From the listing below, output only the lines starting at the line that has "def counting : State" and ending at the line that has "def built : State", exactly as they appear, ends included.

Data for review START

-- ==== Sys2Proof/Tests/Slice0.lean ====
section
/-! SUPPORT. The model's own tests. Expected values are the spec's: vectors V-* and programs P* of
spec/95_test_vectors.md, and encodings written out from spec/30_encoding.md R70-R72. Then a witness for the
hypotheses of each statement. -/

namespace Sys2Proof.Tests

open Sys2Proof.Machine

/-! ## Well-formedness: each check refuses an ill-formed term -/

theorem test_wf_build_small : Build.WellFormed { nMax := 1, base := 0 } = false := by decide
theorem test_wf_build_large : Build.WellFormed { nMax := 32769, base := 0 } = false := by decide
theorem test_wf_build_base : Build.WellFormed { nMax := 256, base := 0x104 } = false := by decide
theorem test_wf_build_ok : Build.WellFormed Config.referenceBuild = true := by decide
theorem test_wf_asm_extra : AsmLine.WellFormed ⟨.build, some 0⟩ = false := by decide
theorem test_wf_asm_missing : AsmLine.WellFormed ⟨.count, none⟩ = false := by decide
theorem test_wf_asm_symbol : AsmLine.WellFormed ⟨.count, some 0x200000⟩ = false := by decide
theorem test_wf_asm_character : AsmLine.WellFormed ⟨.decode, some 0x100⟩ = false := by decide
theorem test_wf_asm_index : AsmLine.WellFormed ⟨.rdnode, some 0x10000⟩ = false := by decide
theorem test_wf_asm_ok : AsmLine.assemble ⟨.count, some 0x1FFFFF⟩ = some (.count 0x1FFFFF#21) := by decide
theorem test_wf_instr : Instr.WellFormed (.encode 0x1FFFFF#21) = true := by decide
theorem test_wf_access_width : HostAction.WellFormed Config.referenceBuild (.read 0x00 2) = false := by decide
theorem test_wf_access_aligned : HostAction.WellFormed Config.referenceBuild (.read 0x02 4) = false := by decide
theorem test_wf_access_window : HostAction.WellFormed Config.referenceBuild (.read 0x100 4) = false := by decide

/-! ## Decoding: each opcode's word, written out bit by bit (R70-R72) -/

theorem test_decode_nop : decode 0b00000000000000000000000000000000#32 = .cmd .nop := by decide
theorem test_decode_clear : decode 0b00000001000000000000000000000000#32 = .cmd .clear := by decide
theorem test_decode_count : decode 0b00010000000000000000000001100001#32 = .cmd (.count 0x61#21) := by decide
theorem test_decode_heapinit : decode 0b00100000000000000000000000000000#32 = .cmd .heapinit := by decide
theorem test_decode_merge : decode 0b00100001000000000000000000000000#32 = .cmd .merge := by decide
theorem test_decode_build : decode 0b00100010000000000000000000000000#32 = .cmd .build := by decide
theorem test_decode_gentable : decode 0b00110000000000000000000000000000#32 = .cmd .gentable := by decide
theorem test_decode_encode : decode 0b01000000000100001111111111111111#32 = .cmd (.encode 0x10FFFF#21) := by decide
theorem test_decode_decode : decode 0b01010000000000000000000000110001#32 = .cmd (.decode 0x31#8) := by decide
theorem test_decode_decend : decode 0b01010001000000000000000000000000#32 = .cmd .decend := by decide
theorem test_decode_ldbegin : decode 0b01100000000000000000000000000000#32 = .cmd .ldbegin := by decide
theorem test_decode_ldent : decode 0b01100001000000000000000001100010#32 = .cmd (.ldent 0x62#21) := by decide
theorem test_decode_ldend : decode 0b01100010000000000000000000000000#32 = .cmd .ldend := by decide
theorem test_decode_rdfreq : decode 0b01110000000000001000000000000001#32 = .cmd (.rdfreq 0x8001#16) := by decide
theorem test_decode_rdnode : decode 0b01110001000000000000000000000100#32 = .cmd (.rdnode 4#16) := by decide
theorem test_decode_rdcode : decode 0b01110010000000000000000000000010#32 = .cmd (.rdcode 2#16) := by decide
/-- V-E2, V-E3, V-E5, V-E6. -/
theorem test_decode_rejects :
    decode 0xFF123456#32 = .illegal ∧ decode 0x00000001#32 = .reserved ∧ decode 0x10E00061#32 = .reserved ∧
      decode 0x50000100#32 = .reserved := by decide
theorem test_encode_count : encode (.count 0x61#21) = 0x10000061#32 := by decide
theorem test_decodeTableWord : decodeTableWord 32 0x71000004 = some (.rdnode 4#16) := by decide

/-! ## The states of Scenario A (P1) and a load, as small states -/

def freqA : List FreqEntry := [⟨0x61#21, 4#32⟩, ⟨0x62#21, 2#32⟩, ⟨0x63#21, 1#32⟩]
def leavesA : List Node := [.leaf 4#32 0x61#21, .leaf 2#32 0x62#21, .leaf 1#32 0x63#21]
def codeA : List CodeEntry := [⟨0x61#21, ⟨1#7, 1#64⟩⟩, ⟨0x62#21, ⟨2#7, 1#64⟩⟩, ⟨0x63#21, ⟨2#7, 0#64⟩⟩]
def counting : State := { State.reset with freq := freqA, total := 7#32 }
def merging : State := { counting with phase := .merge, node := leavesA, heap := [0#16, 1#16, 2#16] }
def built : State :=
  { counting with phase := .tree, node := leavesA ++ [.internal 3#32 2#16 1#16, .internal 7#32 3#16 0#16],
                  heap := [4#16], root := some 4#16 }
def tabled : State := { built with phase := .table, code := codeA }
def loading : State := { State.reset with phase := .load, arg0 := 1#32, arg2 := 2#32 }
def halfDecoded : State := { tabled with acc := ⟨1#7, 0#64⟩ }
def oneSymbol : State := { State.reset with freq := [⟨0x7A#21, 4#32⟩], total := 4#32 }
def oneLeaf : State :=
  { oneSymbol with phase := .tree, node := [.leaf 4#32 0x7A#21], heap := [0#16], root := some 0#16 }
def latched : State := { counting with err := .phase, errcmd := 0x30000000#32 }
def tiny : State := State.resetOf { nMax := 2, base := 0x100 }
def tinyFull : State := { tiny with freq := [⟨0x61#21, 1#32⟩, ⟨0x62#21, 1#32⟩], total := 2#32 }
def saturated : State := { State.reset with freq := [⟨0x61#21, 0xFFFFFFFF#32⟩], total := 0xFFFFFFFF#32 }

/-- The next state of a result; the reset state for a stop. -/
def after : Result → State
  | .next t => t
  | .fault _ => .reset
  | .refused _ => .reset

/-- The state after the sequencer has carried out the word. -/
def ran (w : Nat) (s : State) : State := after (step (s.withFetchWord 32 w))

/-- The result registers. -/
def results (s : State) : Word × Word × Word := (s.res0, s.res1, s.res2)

Data for review END

Response –
def counting : State := { State.reset with freq := freqA, total := 7#32 }
def merging : State := { counting with phase := .merge, node := leavesA, heap := [0#16, 1#16, 2#16] }
def built : State :=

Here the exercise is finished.